The ACPI code needs to provide these callbacks that are used by the ACPI framework. The code is based on the platform design. The mechanism enables a separation between the platform-specific operations and the platform-agnostic, device-specific operations. This allows the device drivers to focus on the platform-agnostic operations/flows and rely on the ACPI callbacks to do the platform-specific operations like switching on/off a particular power resource, and so on.

Real-Time Systems

A drone is a real-time system, meaning it has to process and respond to events within the stipulated maximum threshold time in order to avoid a system malfunction. Real-time systems run with resource and time constraints. In order to design a robust real-time system like a drone, we need to make specific design choices in HW and SW. The HW and SW considerations for a real-time system are discussed in the following sections.

Hardware

In a simple system, the control logic is easy to design.
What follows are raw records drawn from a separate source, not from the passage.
-- ==== Sys2Proof/Machine/BlockCipher.lean ====
section
/-! DEFINITION. The two block transforms (43_block_cipher.md R85, R86) and the commands ENCB and DECB (R88, R89). -/

namespace Sys2Proof.Machine

/-- One iteration of the loop of R85 and R86 with the P-array word `k`: `L <- L ^ k`, then `R <- R ^ F(Sv, L)` with
the new `L`, then the swap. -/
def feistelRound (Sv : SBoxes) (lr : Word × Word) (k : Word) : Word × Word :=
  let L := lr.1 ^^^ k
  let R := lr.2 ^^^ F Sv L
  (R, L)

/-- After the loop: the swap back, `R <- R ^ kR`, `L <- L ^ kL` (R85, R86). -/
def feistelFinish (kR kL : Word) (lr : Word × Word) : Word × Word :=
  let L := lr.2
  let R := lr.1
  (L ^^^ kL, R ^^^ kR)

/-- `EncBlock(Pv, Sv, L, R)` (R85): rounds with `Pv[0]`, …, `Pv[15]`, then `Pv[16]` into R and `Pv[17]` into L. -/
def encBlock (Pv : PArray) (Sv : SBoxes) (L R : Word) : Word × Word :=
  feistelFinish Pv[16] Pv[17]
    ((List.finRange 16).foldl (fun lr i => feistelRound Sv lr Pv[i.val]) (L, R))

/-- `DecBlock(Pv, Sv, L, R)` (R86): rounds with `Pv[17]`, …, `Pv[2]`, then `Pv[1]` into R and `Pv[0]` into L. -/
def decBlock (Pv : PArray) (Sv : SBoxes) (L R : Word) : Word × Word :=
  feistelFinish Pv[1] Pv[0]
    ((List.finRange 16).foldl (fun lr i => feistelRound Sv lr Pv[17 - i.val]) (L, R))

/-- `ENCB` (R88): encrypt the block in the block registers. -/
def execEncb (s : State) : Result :=
  if s.KEYED then complete (setBlock (encBlock s.P s.S s.DL s.DR) s) else raise .notKeyed s

/-- `DECB` (R89): decrypt the block in the block registers. -/
def execDecb (s : State) : Result :=
  if s.KEYED then complete (setBlock (decBlock s.P s.S s.DL s.DR) s) else raise .notKeyed s

end Sys2Proof.Machine
end

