/-- A command that changes `OBUF` or `OLEN` is an ENCM or DECM of a keyed engine, and completes without error
(R16, R22). -/
theorem CommandEffect.output_changed {w : Word} {s t : State} (h : CommandEffect w s t)
    (hne : t.OBUF ≠ s.OBUF ∨ t.OLEN ≠ s.OLEN) : (w = 4 ∨ w = 5) ∧ s.KEYED = true ∧ t.ERR = .ok := by
  cases h with
  | message out len hw hk hout hlen => exact ⟨hw, hk, rfl⟩
  | _ => simp at hne

/-- Settles O46: a byte write touches `IBUF`, a message command touches `OBUF` and `OLEN`, a reset all three. -/
theorem eachBufferHasOneWriter : Obligations.EachBufferHasOneWriter := by
  intro s t hstep
  cases step_effect hstep with
  | reset rest hp => exact ⟨fun _ => ⟨rest, .inl hp⟩, fun _ => ⟨rest, .inl hp⟩⟩
  | command rest w u hp hu =>
    refine ⟨fun hne => absurd hu.ibuf hne, fun hne => ?_⟩
    obtain ⟨hw, hk, herr⟩ := hu.output_changed hne
    rcases hw with rfl | rfl
    · exact ⟨rest, .inr ⟨.inl hp, hk, herr⟩⟩
    · exact ⟨rest, .inr ⟨.inr hp, hk, herr⟩⟩
  | storeIbuf rest off v hoff hp => exact ⟨fun _ => ⟨rest, .inr ⟨off, v, hoff, hp⟩⟩, fun hne => by simp at hne⟩
  | _ => simp

/-! ### What the host cannot see -/

/-- Both results are next states, and these stand in the relation `R`. -/
def BothNext (R : State → State → Prop) (o o' : Result) : Prop :=
  ∃ s t : State, o = .next s ∧ o' = .next t ∧ R s t

/-- States related by `R` answer every read alike, and every event but a `CMD` write keeps them related. -/
structure PortBlind (R : State → State → Prop) : Prop where
  pending {s t} : R s t → t.pending = s.pending
  bufBytes {s t} : R s t → t.bufBytes = s.bufBytes
  readReg {s t} : R s t → ∀ r, readReg t r = readReg s r
  ibufByte {s t} : R s t → ∀ off, ibufByte t off = ibufByte s off
  obufByte {s t} : R s t → ∀ off, obufByte t off = obufByte s off
  takeEvent {s t} : R s t → ∀ rest, R (takeEvent rest s) (takeEvent rest t)
  respond {s t} : R s t → ∀ r, R (respond r s) (respond r t)
  storeReg {s t} : R s t → ∀ r v, R (storeReg r v s) (storeReg r v t)
  storeKeybuf {s t} : R s t → ∀ i v, R (storeKeybuf i v s) (storeKeybuf i v t)
  storeIbuf {s t} : R s t → ∀ off v, R (storeIbuf off v s) (storeIbuf off v t)
  resetEngine {s t} : R s t → R (resetEngine s) (resetEngine t)

section
variable {R : State → State → Prop} (hR : PortBlind R) {s t : State} (h : R s t)
include hR h

/-- A legal operation keeps the states related, if it is no write of `CMD` or its command does. -/
theorem PortBlind.performOp {op : PortOp}
    (hcmd : ∀ w, op = .writeReg .CMD w → BothNext R (command w s) (command w t)) :
    BothNext R (performOp op s) (performOp op t) := by
  cases op with
  | readReg r => exact ⟨_, _, rfl, by rw [Machine.performOp, hR.readReg h], hR.respond h _⟩
  | writeReg r v =>
    cases r
    case CMD =>
      obtain ⟨s', t', hs', ht', h'⟩ := hcmd v rfl
      exact ⟨_, _, congrArg (answer .okay) hs', congrArg (answer .okay) ht', hR.respond h' _⟩
    all_goals exact ⟨_, _, rfl, rfl, hR.respond (hR.storeReg h _ _) _⟩
  | readKeybuf i => exact ⟨_, _, rfl, rfl, hR.respond h _⟩
  | writeKeybuf i v => exact ⟨_, _, rfl, rfl, hR.respond (hR.storeKeybuf h i v) _⟩
  | readIbuf off => exact ⟨_, _, rfl, by rw [Machine.performOp, hR.ibufByte h], hR.respond h _⟩
  | writeIbuf off v => exact ⟨_, _, rfl, rfl, hR.respond (hR.storeIbuf h off v) _⟩
  | readObuf off => exact ⟨_, _, rfl, by rw [Machine.performOp, hR.obufByte h], hR.respond h _⟩
  | writeObuf off v => exact ⟨_, _, rfl, rfl, hR.respond h _⟩

/-- A step keeps the states related, if its event is no write of `CMD` or its command does. -/
theorem PortBlind.step (hcmd : ∀ w rest, s.pending = writeCmd w :: rest →
      BothNext R (command w (Machine.takeEvent rest s)) (command w (Machine.takeEvent rest t))) :
    BothNext R (step s) (step t) := by
  have htp := hR.pending h
  cases hs : s.pending with
  | nil => exact ⟨s, t, by simp [Machine.step, hs], by simp [Machine.step, htp, hs], h⟩
  | cons e rest =>
    rw [hs] at htp
    cases e with
    | reset => exact ⟨_, _, step_of_reset hs, step_of_reset htp, hR.resetEngine (hR.takeEvent h rest)⟩
    | transaction tr =>
      cases hop : portOp s.bufBytes tr with
      | none =>
        exact ⟨_, _, step_of_illegal hs hop, step_of_illegal htp (hR.bufBytes h ▸ hop),
          hR.respond (hR.takeEvent h rest) _⟩
      | some op =>
        rw [step_of_op hs hop, step_of_op htp (hR.bufBytes h ▸ hop)]
        refine hR.performOp (hR.takeEvent h rest) fun w hw => hcmd w rest ?_
        obtain ⟨-, htr⟩ := eq_encodeOp_of_portOp hop
        rw [hs, htr, hw]
        rfl

end

/-- A write of `CMD` keeps the states related, if the command it runs and the refusal of a reserved word do. -/
theorem BothNext.command {R : State → State → Prop} {w : Word} {s t : State}
    (hexec : ∀ i, w = encode i → BothNext R (exec i s) (exec i t))
    (herr : R (raiseError .illegalCmd s) (raiseError .illegalCmd t)) : BothNext R (command w s) (command w t) := by
  cases hd : decode w with
  | ok i =>
    rw [command_of_decode hd, command_of_decode hd]
    exact hexec i (eq_encode_of_decode hd)
  | error e => exact ⟨_, _, by simp [Machine.command, hd], by simp [Machine.command, hd], herr⟩

/-- States that differ only in the tables are one state with two contents of `P` and `S`. -/
theorem SameButTables.exists_eq {s t : State} (h : SameButTables s t) : ∃ Pv Sv, t = { s with P := Pv, S := Sv } :=
  ⟨t.P, t.S, h⟩

/-- States that differ only in the key bytes are one state with two contents of `KEYBUF`. -/
theorem SameButKeybuf.exists_eq {s t : State} (h : SameButKeybuf s t) : ∃ K, t = { s with KEYBUF := K } :=
  ⟨t.KEYBUF, h⟩

theorem SameButTables.response {s t : State} (h : SameButTables s t) : s.response = t.response := by
  obtain ⟨Pv, Sv, rfl⟩ := h.exists_eq
  rfl

theorem SameButKeybuf.response {s t : State} (h : SameButKeybuf s t) : s.response = t.response := by
  obtain ⟨K, rfl⟩ := h.exists_eq
  rfl

/-- No read and no event but a command depends on `P` or `S` (R11). -/
theorem portBlind_sameButTables : PortBlind SameButTables := by
  constructor <;> intro s t h <;> obtain ⟨Pv, Sv, rfl⟩ := h.exists_eq
  case readReg => intro r; cases r <;> rfl
  case storeReg => intro r v; cases r <;> rfl
  all_goals intros; rfl

/-- No read and no event but a command depends on `KEYBUF` (R15). -/
theorem portBlind_sameButKeybuf : PortBlind SameButKeybuf := by
  constructor <;> intro s t h <;> obtain ⟨K, rfl⟩ := h.exists_eq
  case readReg => intro r; cases r <;> rfl
  case storeReg => intro r v; cases r <;> rfl
  all_goals intros; rfl

/-- An error entry does not depend on the tables. -/
theorem SameButTables.raiseError {s t : State} (h : SameButTables s t) (c : ErrCode) :
    SameButTables (raiseError c s) (raiseError c t) := by
  obtain ⟨Pv, Sv, rfl⟩ := h.exists_eq
  rfl

/-- An error entry does not depend on the key bytes. -/
theorem SameButKeybuf.raiseError {s t : State} (h : SameButKeybuf s t) (c : ErrCode) :
    SameButKeybuf (raiseError c s) (raiseError c t) := by
  obtain ⟨K, rfl⟩ := h.exists_eq
  rfl

/-- Settles O48: with no `CMD` write the step is blind to the tables. -/
theorem tablesNeverReadThroughThePort : Obligations.TablesNeverReadThroughThePort := by
  intro s t h hp
  obtain ⟨s', t', hs', ht', h'⟩ := portBlind_sameButTables.step h fun w rest hw => absurd hw (hp w rest)
  exact ⟨s', t', hs', ht', h', h'.response⟩

/-- A command other than KEYINIT does not depend on `KEYBUF`. -/
theorem exec_sameButKeybuf {i : Instr} (hi : i ≠ .keyinit) {s t : State} (h : SameButKeybuf s t) :
    BothNext SameButKeybuf (exec i s) (exec i t) := by
  obtain ⟨K, rfl⟩ := h.exists_eq
  cases i with
  | keyinit => exact absurd rfl hi
  | encb => simp only [exec, execEncb]; split <;> exact ⟨_, _, rfl, rfl, rfl⟩
  | decb => simp only [exec, execDecb]; split <;> exact ⟨_, _, rfl, rfl, rfl⟩
  | encm => simp only [exec, execEncm]; split_ifs <;> exact ⟨_, _, rfl, rfl, rfl⟩
  | decm => simp only [exec, execDecm]; split_ifs <;> exact ⟨_, _, rfl, rfl, rfl⟩

/-- Settles O49: the word of a `CMD` write is not KEYINIT's, and no other command reads `KEYBUF`. -/
theorem keyBytesCannotBeReadBack : Obligations.KeyBytesCannotBeReadBack := by
  intro s t h hp
  obtain ⟨s', t', hs', ht', h'⟩ := portBlind_sameButKeybuf.step h fun w rest hw => by
    have hrest := portBlind_sameButKeybuf.takeEvent h rest
    refine .command (fun i hi => exec_sameButKeybuf ?_ hrest) (hrest.raiseError _)
    rintro rfl
    subst hi
    exact hp rest hw
  exact ⟨s', t', hs', ht', h', h'.response⟩

/-- The tables do not show: the states differ only in them, and not even in them once keyed (R24, U1). -/
def TablesHidden (s t : State) : Prop := SameButTables s t ∧ (s.KEYED = true → s = t)

/-- States that differ only in the tables and are not keyed. -/
theorem SameButTables.hidden {s t : State} (h : SameButTables s t) (hk : s.KEYED = false) : TablesHidden s t :=
  ⟨h, fun hk' => by simp [hk] at hk'⟩

/-- Equal states hide nothing. -/
theorem TablesHidden.refl (s : State) : TablesHidden s s := ⟨rfl, fun _ => rfl⟩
There could be one simple loop that checks for the events that need servicing and performs the necessary actions. However, as the system complexity grows (with multiple functions, events, and priorities), the control system complexity grows accordingly.

As control systems become more complicated, it is increasingly difficult to manage the various MCU functions with a simple control routine. With multiple events with different priorities, a single control loop just cannot get to every function quickly enough. And, for a real-time system, all events need be serviced within their required response time.

Timer

In order to satisfy the need, we need a real-time approach to control, which can ensure that events are serviced within their stipulated/required response times. One option for improving real-time response is to use a real-time operating system or RTOS. In this approach, every task in the control system can be assigned a time slice of the CPU processing cycle. If a particular function doesn’t need the time allocated currently, it can “turn over” the time to another function so that precious processing cycles are not lost. Modern CPUs have been optimized to make it easy to implement RTOS implementations. One of the key features is inclusion of a dedicated timer that is used for determining processing allocation, which makes it easy to allocate time slices to functions/tasks.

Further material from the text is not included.